**Task requirements**
Scan the records below for the string "move" and return every line where it appears.

[Stored data]
-- ==== Sys2Proof/Certificates/Slice0/Obligations.lean ====
section
/-!
DEFINITION. The statements for the provers. Each docstring names the rule of spec/ it formalises. The configuration is a
field of the state, so a statement over all states holds for every configuration of R6.
-/

open Sys2Proof Sys2Proof.Machine

/-! ### Encoding -/

/-- R91, R92, R96, R97: decoding the encoding of a well-formed operation gives it back, with every operand. -/
def Obligations.DecodeOfEncodeIsIdentity : Prop :=
  ∀ i : Instr, i.wf = true → decode (encode i) = .ok i

/-- R99: there is no illegal event word; every word decodes to an event. That the word is the encoding of exactly that event
is the model's choice where the spec ignores the data byte: `Instr` keeps it (DEDUCED, notes/assumptions/12.md). -/
def Obligations.EveryEventWordIsAnOperation : Prop :=
  ∀ w : EventWord, ∃ i : Instr, decode (.event w) = .ok i ∧ i.wf = true ∧ isEvent i = true ∧
    encode i = .event w ∧ ∀ j : Instr, j.wf = true → encode j = .event w → j = i

/-- R92, R96, R97: words written out from the tables decode to the operations they stand for. The operand bytes of the two
internal words are the model's own carrier, which R97 does not give (DESIGN CHOICE, notes/assumptions/2.md). -/
def Obligations.SampleWordsDecode : Prop :=
  decode (.event 0b0000000011111111) = .ok (.busError 0xFF) ∧
  decode (.event 0b0110000001000000) = .ok (.addrW 0x40) ∧
  decode (.event 0b1000000010101010) = .ok (.dataRx 0xAA) ∧
  decode (.event 0b1010000000000000) = .ok (.stopRestart 0x00) ∧
  decode (.event 0b1010100001000001) = .ok (.addrR 0x41) ∧
  decode (.event 0b1111100000000000) = .ok (.unrecognized 0xF8 0x00) ∧
  decode (.app 0b01) = .ok .qDepth ∧ decode (.app 0b10) = .ok .qPop ∧
  decode (.internal 0b001 [0x31]) = .ok (.crcUpdate 0x31) ∧
  decode (.internal 0b011 [0x40, 0x01]) = .ok (.qPush { code := 0x40, page := 0x01 })

/-! ### The step -/

/-- R80, R190: the step takes the oldest move and runs exactly the operation it decodes to. The model's own parts are the
input queue (notes/assumptions/6.md), from which the move is removed, and the mark that the bus is active: the first
operation of the dispatcher since reset sets it, and needs a legal page (R216, R236; notes/assumptions/20.md). -/
def Obligations.StepRunsTheDecodedOperation : Prop :=
  ∀ (s : State) (issuer : Context) (word : PortWord) (rest : List Request) (i : Instr),
    s.cfg.wf = true → s.input = .op issuer word :: rest → decode word = .ok i → issuer = i.context →
    (issuer = .application → step s = exec i { s with input := rest }) ∧
    (issuer = .interrupt → s.busActive = true ∨ PageLegalNow s →
      step s = exec i { s with input := rest, busActive := true })

/-- R196: an operation issued from the wrong context is refused, and changes nothing. -/
def Obligations.WrongContextIsRefused : Prop :=
  ∀ (s : State) (issuer : Context) (word : PortWord) (rest : List Request) (i : Instr),
    s.cfg.wf = true → s.input = .op issuer word :: rest → decode word = .ok i → issuer ≠ i.context →
    step s = .refused .wrongContext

**Response below**
/-- R80, R190: the step takes the oldest move and runs exactly the operation it decodes to. The model's own parts are the
input queue (notes/assumptions/6.md), from which the move is removed, and the mark that the bus is active: the first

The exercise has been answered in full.